Add ability to request specific audio types

erew123 / alltalk_tts

AllTalk is based on the Coqui TTS engine, similar to the Coqui_tts extension for Text generation webUI, however supports a variety of advanced features, such as a settings page, low VRAM support, DeepSpeed, narrator, model finetuning, custom models, wav file maintenance.

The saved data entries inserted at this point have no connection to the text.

/-- R174: UnpackBit reads input byte S + t div 8 and gives its bit 7 - (t mod 8), or ends the command with IOReadError
and that offset when the bus answers an error. It writes no register and no memory; the cursors are
R57's (log 15). For a byte at or past IN_LEN, which R174 excludes, the clauses are the model's choice (log 31). -/
def Obligations.UnpackBit : Prop :=
  ∀ (S t : Nat) (s : State), inAddr s (S + t / 8) < 2 ^ 32 →
    (s.busAnswer (inAddr s (S + t / 8)) .read = true →
      exec (.unpackBit S t) s = .next (s.answered.endedBy .ioRead (S + t / 8)))
    ∧ (s.busAnswer (inAddr s (S + t / 8)) .read = false →
      ∃ c : Cursors, exec (.unpackBit S t) s = .next { s.answered with
        cur := c
        ret := .bit ((Memory.read s.mem (s.regs.inBase.toNat + (S + t / 8))).getLsbD (7 - t % 8)) }
      ∧ c.pass = s.cur.pass)

/-! HuffmanCodec -/

/-- R190: from cleared tables BuildFrequencyTable counts every byte value of the input, gives each distinct value its
rank by first appearance, and sets HUFF_UNIQUE to their number. Nothing else changes but the read
cursor. -/
def Obligations.BuildFrequencyTable : Prop :=
  ∀ s : State, s.NoBusError → s.regs.inBase.toNat + s.regs.inLen.toNat ≤ 2 ^ 32 →
    s.huff.freq = Vector.replicate 256 0#32 → s.huff.rank = Vector.replicate 256 0#8 →
    s.huff.u = 0 →
    ∃ (fr : Vector Word 256) (od rk : Vector Byte 256) (c : Cursors) (d : Nat) (h : Huff),
      h = { s.huff with freq := fr, order := od, rank := rk, u := (firstAppearances s.input).length }
      ∧ exec .buildFrequencyTable s = .next { s with
          huff := h, cur := c, draws := d, ret := .none
          regs := { s.regs with huffUnique := BitVec.ofNat 9 (firstAppearances s.input).length } }
      ∧ (∀ b, (tget fr b).toNat = s.input.count b)
      ∧ ranked h = firstAppearances s.input
      ∧ (∀ j, j < h.u → tget rk (orderAt h j) = BitVec.ofNat 8 j)
      ∧ (∀ b, b ∉ s.input → tget rk b = 0#8)
      ∧ (∀ j, h.u ≤ j → j < 256 → orderAt h j = orderAt s.huff j)
      ∧ c.bitPos = s.cur.bitPos ∧ c.pass = s.cur.pass

/-- R191, R206, R258: the three checks. CheckFrequencyRange ends the command with UnsupportedConfiguration and ERR_INFO 2
when some frequency is above 2^31 - 1. CheckPayloadLength ends it with CorruptDataError and 4 + 5u when T is above
8 x (IN_LEN - (12 + 5u)) and otherwise returns 12 + 5u. LengthCheck ends it with CorruptDataError and the
offset of the partial code when IN_LEN is no multiple of 4. A check that passes changes nothing. -/
def Obligations.CheckOperations : Prop :=
  (∀ s : State,
    ((∃ b, 2 ^ 31 - 1 < (tget s.huff.freq b).toNat) →
      exec .checkFrequencyRange s = .next (s.endedBy .unsupportedConfiguration 2))
    ∧ ((∀ b, (tget s.huff.freq b).toNat ≤ 2 ^ 31 - 1) →
      exec .checkFrequencyRange s = .next { s with ret := .none }))
    ∧ (∀ (u : Nat) (T : BitVec 64) (s : State),
    (8 * ((s.regs.inLen.toNat : Int) - (12 + 5 * (u : Int))) < T.toInt →
      exec (.checkPayloadLength u T) s = .next (s.endedBy .corruptData (4 + 5 * u)))
    ∧ (T.toInt ≤ 8 * ((s.regs.inLen.toNat : Int) - (12 + 5 * (u : Int))) →
      exec (.checkPayloadLength u T) s = .next { s with ret := .offset (12 + 5 * u) }))
    ∧ (∀ s : State,
    (s.regs.inLen.toNat % 4 ≠ 0 →
      exec .lengthCheck s
        = .next (s.endedBy .corruptData (s.regs.inLen.toNat - s.regs.inLen.toNat % 4)))
    ∧ (s.regs.inLen.toNat % 4 = 0 → exec .lengthCheck s = .next { s with ret := .none }))

/-- R192: SeedLeaves puts the leaf of rank j, with the byte value ORDER[j] and its frequency, at arena index j for every
j below U, adds these indices to QUEUE, and sets NNODES to U. Nothing else changes. -/
def Obligations.SeedLeaves : Prop :=
  ∀ s : State, ∃ (nd : List (Nat × Node)) (q : List Nat),
    exec .seedLeaves s = .next { s with
      huff := { s.huff with node := nd, queue := q, nnodes := s.huff.u }, ret := .none }
    ∧ (∀ j, j < s.huff.u → sparseGet? nd j
        = some (.leaf (orderAt s.huff j) (tget s.huff.freq (orderAt s.huff j)).toNat))
    ∧ (∀ n, s.huff.u ≤ n → sparseGet? nd n = sparseGet? s.huff.node n)
    ∧ (∀ n, n ∈ q ↔ n < s.huff.u ∨ n ∈ s.huff.queue)
    ∧ (s.huff.queue.Pairwise (· < ·) → q.Pairwise (· < ·))

/-- R193: PopMin returns the member of QUEUE with the least key (weight first, then arena index) and takes it, and only
it, out of QUEUE (a list with no repeats, the invariant SeedLeaves and BuildTree keep). -/
def Obligations.PopMin : Prop :=
  ∀ s : State, s.huff.queue ≠ [] → s.huff.queue.Pairwise (· < ·) →
    ∃ (n : Nat) (q : List Nat),
      exec .popMin s = .next { s with huff := { s.huff with queue := q }, ret := .node n }
      ∧ n ∈ s.huff.queue ∧ (∀ m ∈ s.huff.queue, m ≠ n → keyBelow s.huff n m)
      ∧ (∀ m, m ∈ q ↔ m ∈ s.huff.queue ∧ m ≠ n) ∧ q.Pairwise (· < ·)

/-- R194, R195: BuildTree from an empty QUEUE. U leaves, then the merges: the new node's children are two nodes not yet
merged, the left with the lowest key of those, the right with the second lowest, and its weight is their sum. One node is
left, the root. Only NODE, NNODES, QUEUE and ROOT change. -/
def Obligations.BuildTree : Prop :=
  ∀ s : State, s.huff.queue = [] →
    ∃ (nd : List (Nat × Node)) (nn r : Nat) (q : List Nat) (h : Huff),
      h = { s.huff with node := nd, nnodes := nn, root := r, queue := q }
      ∧ exec .buildTree s = .next { s with huff := h, ret := .none }
      ∧ (s.huff.u = 0 → nn = 0 ∧ q = [] ∧ r = s.huff.root)
      ∧ (1 ≤ s.huff.u → nn = 2 * s.huff.u - 1 ∧ q = [r])
      ∧ (∀ j, j < s.huff.u → nodeAt h j
          = .leaf (orderAt s.huff j) (tget s.huff.freq (orderAt s.huff j)).toNat)
      ∧ ∀ n, s.huff.u ≤ n → n < nn → ∃ a b,
          nodeAt h n = .internal a b ((nodeAt h a).weight + (nodeAt h b).weight)
          ∧ a < n ∧ b < n ∧ keyBelow h a b
          ∧ (∀ k, s.huff.u ≤ k → k < n → ¬isChild h a k ∧ ¬isChild h b k)
          ∧ ∀ m, m < n → (∀ k, s.huff.u ≤ k → k < n → ¬isChild h m k) →
              m = a ∨ m = b ∨ keyBelow h b m

/-- R196: the tree that BuildTree leaves for U >= 1: NNODES = 2U - 1, ROOT = 2U - 2, the leaves are the byte values by rank
at 0 to U - 1 and the internal nodes U to 2U - 2, children below their parent, every
other node has exactly one parent, the root's weight is the sum of the frequencies, every leaf is reached
from the root, and the depth is at most U - 1. -/
def Obligations.TreeProperties : Prop :=
  ∀ s : State, s.huff.queue = [] → 1 ≤ s.huff.u →
    ∃ t : State, exec .buildTree s = .next t
      ∧ t.huff.nnodes = 2 * s.huff.u - 1 ∧ t.huff.root = 2 * s.huff.u - 2
      ∧ (∀ j, j < s.huff.u → nodeAt t.huff j
          = .leaf (orderAt s.huff j) (tget s.huff.freq (orderAt s.huff j)).toNat)
      ∧ (∀ n, s.huff.u ≤ n → n < t.huff.nnodes → ∃ a b w, nodeAt t.huff n = .internal a b w)
      ∧ (∀ n m, n < t.huff.nnodes → isChild t.huff m n → m < n)
      ∧ (∀ m, m < t.huff.root → ∃ n, n < t.huff.nnodes ∧ isChild t.huff m n
          ∧ ∀ k, k < t.huff.nnodes → isChild t.huff m k → k = n)
      ∧ (nodeAt t.huff t.huff.root).weight
          = ((ranked s.huff).map fun b => (tget s.huff.freq b).toNat).sum
      ∧ (∀ j, j < s.huff.u → ∃ p, nodeOn t.huff t.huff.root p = some j)
      ∧ ∀ p b, leafAt t.huff t.huff.root p = some b → p.length ≤ s.huff.u - 1

/-- R197, R198: BuildEncodingTable changes only the code table; it writes nothing for U = 0 and the code "0" of length
1 for the one byte value of U = 1. -/
def Obligations.BuildEncodingTable : Prop :=
  ∀ s : State, ∃ (cl : Vector Byte 256) (cb : Vector (BitVec 255) 256) (h : Huff),
    h = { s.huff with codeLen := cl, codeBits := cb }
    ∧ exec .buildEncodingTable s = .next { s with huff := h, ret := .none }
    ∧ (s.huff.u = 0 → h = s.huff)
    ∧ (s.huff.u = 1 → codeOf h (orderAt s.huff 0) = [false]
        ∧ ∀ b, b ≠ orderAt s.huff 0 → tget cl b = tget s.huff.codeLen b
            ∧ tget cb b = tget s.huff.codeBits b)

/-- R199, R197: the codes of a table with 1 to 256 distinct byte values. Every value with a rank has a code of length 1 to
255, a value without one keeps its (empty) code, and no code is a prefix of another. For U >= 2 each code is the
path from the root to its leaf (left 0, right 1), and every bit string has a code as a prefix or is a prefix of
one. -/
def Obligations.EncodingTableCodes : Prop :=
  ∀ s : State, s.huff.queue = [] → 1 ≤ s.huff.u → s.huff.u ≤ 256 → (ranked s.huff).Nodup →
    s.huff.codeLen = Vector.replicate 256 0#8 →
    ∃ t v : State, exec .buildTree s = .next t ∧ exec .buildEncodingTable t = .next v
      ∧ (∀ b ∈ ranked s.huff, 1 ≤ (codeOf v.huff b).length ∧ (codeOf v.huff b).length ≤ 255)
      ∧ (∀ b, b ∉ ranked s.huff → codeOf v.huff b = [])
      ∧ (∀ b ∈ ranked s.huff, ∀ c ∈ ranked s.huff, codeOf v.huff b <+: codeOf v.huff c → b = c)
      ∧ (2 ≤ s.huff.u →
          (∀ b ∈ ranked s.huff, leafAt t.huff t.huff.root (codeOf v.huff b) = some b)
          ∧ (∀ (p : List Bool) (b : Byte), leafAt t.huff t.huff.root p = some b →
              b ∈ ranked s.huff ∧ codeOf v.huff b = p)
          ∧ ∀ p : List Bool,
              ∃ b ∈ ranked s.huff, codeOf v.huff b <+: p ∨ p <+: codeOf v.huff b)

/-- R200: TotalBits gives the sum over all byte values of frequency x code length, exact, and puts it into HUFF_BITS.
Nothing else changes. -/
def Obligations.TotalBits : Prop :=
  ∀ s : State, ∃ T : BitVec 64,
    exec .totalBits s = .next { s with
      regs := { s.regs with huffBitsLo := T.extractLsb' 0 32, huffBitsHi := T.extractLsb' 32 32 }
      ret := .bits T }
    ∧ T.toNat = ((List.range 256).map fun b =>
        (tget s.huff.freq (BitVec.ofNat 8 b)).toNat
          * (tget s.huff.codeLen (BitVec.ofNat 8 b)).toNat).sum

/-- R201: SerializeHeader writes the header of R111: U, the (byte, frequency) pairs by rank, T. Nothing else
changes. -/
def Obligations.SerializeHeader : Prop :=
  ∀ (T : BitVec 64) (s : State), s.NoBusError → s.huff.u ≤ 256 → s.Room (12 + 5 * s.huff.u) →
    ∃ (m : List Host.Cell) (d : Nat),
      exec (.serializeHeader T) s
        = .next { s.afterOut m d (12 + 5 * s.huff.u) with ret := .none }
      ∧ s.Appends m (headerBytes (headerPairs s.huff) T.toNat)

It can also be used with 3rd Party software via JSON calls.

GNU Affero General Public License v3.0

1.16k stars 123 forks source link

Add ability to request specific audio types #308

Closed C0rn3j closed 3 months ago

C0rn3j commented 3 months ago

I wish to get ogg as outputs, the Web UI allows to use filename as something.ogg and it generates fine (but it is not obvious or documented that you can do this), but the API only allows to set extensionless filename.

Benefits are huge - the difference is a 1MB wav vs 90KB ogg, for example.

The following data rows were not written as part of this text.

/-- R252: Insert; LZW_NEXT follows NEXT. -/
theorem dictInsert_run (p : Code) (c : Byte) (s : State) :
    ∃ n, dictInsert p c s = .ok () { s with
        lzw := insertedLzw s.cfg.lzwCap p c s.lzw, regs := { s.regs with lzwNext := n } }
      ∧ (s.regs.lzwNext = s.lzw.next → n = (insertedLzw s.cfg.lzwCap p c s.lzw).next) := by
  by_cases h : s.lzw.next.toNat < s.cfg.lzwCap.toNat
  · rw [insertedLzw, if_pos h]
    exact ⟨s.lzw.next + 1#32, dictInsert_room p c h, fun _ => rfl⟩
  · rw [insertedLzw, if_neg h]
    exact ⟨s.regs.lzwNext, dictInsert_full p c (Nat.le_of_not_lt h), id⟩

section
variable {s : State} {p : Code}

/-- R252: Insert of a valid code keeps the invariant. -/
theorem State.DictOk.inserted (h : s.DictOk) (c : Byte) (hp : p.toNat < s.lzw.next.toNat) {t : State}
    (hdict : t.lzw.dict = (insertedLzw s.cfg.lzwCap p c s.lzw).dict)
    (hnext : t.lzw.next = (insertedLzw s.cfg.lzwCap p c s.lzw).next) (hcfg : t.cfg = s.cfg) : t.DictOk := by
  rw [insertedLzw] at hdict hnext
  by_cases hroom : s.lzw.next.toNat < s.cfg.lzwCap.toNat
  · rw [if_pos hroom] at hdict hnext
    have hok : ({ s with lzw := insertEntry p c s.lzw } : State).DictOk := h.of_insertEntry c hp hroom rfl rfl
    exact hok.congr hdict hnext hcfg
  · rw [if_neg hroom] at hdict hnext
    exact h.congr hdict hnext hcfg

end

/-! The cases of EncodeByte (R254) -/

section
variable {s : State} {c : Byte}

theorem encodeByte_first (hv : s.lzw.wValid = false) :
    encodeByte c s = .ok () { s with lzw := { s.lzw with w := c.setWidth 32, wValid := true } } := by
  rw [encodeByte]
  exact (bind_ok (eng_get s)).trans (congrFun (if_pos hv) s)

theorem encodeByte_extends {k : Code} (hv : s.lzw.wValid = true) (hfind : findCode s.lzw s.lzw.w c = some k) :
    encodeByte c s = .ok () { s with lzw := { s.lzw with w := k } } := by
  have hne : ¬ s.lzw.wValid = false := by rw [hv]; decide
  rw [encodeByte]
  refine (bind_ok (eng_get s)).trans <| (congrFun (if_neg hne) s).trans <| (bind_ok (dictFind_run _ _ s)).trans ?_
  rw [hfind]
  rfl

erew123 commented 3 months ago

Hi @C0rn3j

I see you have made a couple of posts, but not sure I will get to them all today.

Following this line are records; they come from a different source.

-- ==== Sys2Proof/Machine/HashFamily.lean ====
section
/-!
DEFINITION. The hash family (41_hash.md): INIT (R67), BLOCK (R68), TAIL (R69) and HASH (R70), the last made of the step bodies of the
other three. A step body is a command's step lines without the last one, `PEND <- none; BUSY <- 0`.
-/
namespace Sys2Proof.Machine

/-- The step body of INIT (R67). -/
def initBody (s : State) : State :=
  { s with
    a := some (iv s.len s.seed)
    b := some (iv s.len s.seed)
    c := some (iv s.len s.seed)
    rem := s.len
    cur := s.kaddr
    nmix := 0
    nfin := 0
    active := true }

/-- The mark of U2 for a step that reads the `n` key bytes at `CUR` (log 4). -/
def markBytes (n : Nat) (s : State) : State :=
  { s with tainted := s.tainted || !s.kmem.written s.cur.toNat n }

/-- What a BLOCK step does to the words `t` (R68): it adds the twelve key bytes at CUR and mixes. -/
def absorbBlock (t : Words) (s : State) : State :=
  { (markBytes 12 s).setWords (mix (addBlock s.kmem.byte s.cur.toNat t)) with
    nmix := s.nmix + 1
    cur := s.cur + 12
    rem := s.rem - 12 }

/-- The step body of BLOCK (R68). -/
def blockBody (s : State) : Host.Outcome State Fault Refusal :=
  match s.words with
  | some t => if s.kmem.holds s.cur.toNat 12 then .next (absorbBlock t s) else .fault .beyondKeyMemory
  | none => .fault .noValue

/-- What a TAIL step makes of the words `t` (R69): the `r` tail bytes are added, and a non-empty tail is finalized. -/
def tailWords (byte : Nat → Byte) (p r : Nat) (t : Words) : Words :=
  if 1 ≤ r then final (tailacc byte p r t) else tailacc byte p r t

/-- What a TAIL step does to the words `t` (R69). -/
def absorbTail (t : Words) (s : State) : State :=
  { (markBytes s.rem.toNat s).setWords (tailWords s.kmem.byte s.cur.toNat s.rem.toNat t) with
    nfin := if 1 ≤ s.rem.toNat then s.nfin + 1 else s.nfin
    cur := s.cur + s.rem
    rem := 0
    active := false
    done := true }

/-- The step body of TAIL (R69). -/
def tailBody (s : State) : Host.Outcome State Fault Refusal :=
  match s.words with
  | some t => if s.kmem.holds s.cur.toNat s.rem.toNat then .next (absorbTail t s) else .fault .beyondKeyMemory
  | none => .fault .noValue

/-- INIT (R67). -/
def execInit (s : State) : Host.Outcome State Fault Refusal :=
  command .init (fun s => acceptIf s.lengthOk .length (fun s => s.start .init) s) (fun s => .next (initBody s).finish) s

/-- BLOCK (R68). -/
def execBlock (s : State) : Host.Outcome State Fault Refusal :=
  command .block (fun s => acceptIf s.blockOk .seq (fun s => s.start .block) s)
    (fun s => andThen (blockBody s) State.finish) s

/-- TAIL (R69). Its acceptance leaves DONE as it is (R24). -/
def execTail (s : State) : Host.Outcome State Fault Refusal :=
  command .tail (fun s => acceptIf s.tailOk .seq (fun s => { s with pend := .tail }) s)
    (fun s => andThen (tailBody s) State.finish) s

/-- HASH's step at PEND = HASH_BODY (R70): a BLOCK step while REM > 12, then the TAIL step that ends the command. -/
def hashBodyStep (s : State) : Host.Outcome State Fault Refusal :=
  if 12 < s.rem.toNat then blockBody s else andThen (tailBody s) State.finish

/-- HASH (R70). -/
def execHash (s : State) : Host.Outcome State Fault Refusal :=
  if s.pend = .hashBody then hashBodyStep s
  else command .hashInit (fun s => acceptIf s.lengthOk .length (fun s => s.start .hashInit) s)
    (fun s => .next { initBody s with pend := .hashBody }) s

end Sys2Proof.Machine
end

Re ogg etc, have you checked out the transcoding on AllTalk v2? https://github.com/erew123/alltalk_tts/tree/alltalkbeta

I am assuming you are talking about v1 of AllTalk?

C0rn3j commented 3 months ago

I have not checked out v2 at all, though it seems like v1 is able to generate ogg directly - at least my own transcodes with ffmpeg resulted in hilariously bigger filesizes than when telling alltalk to just save in ogg.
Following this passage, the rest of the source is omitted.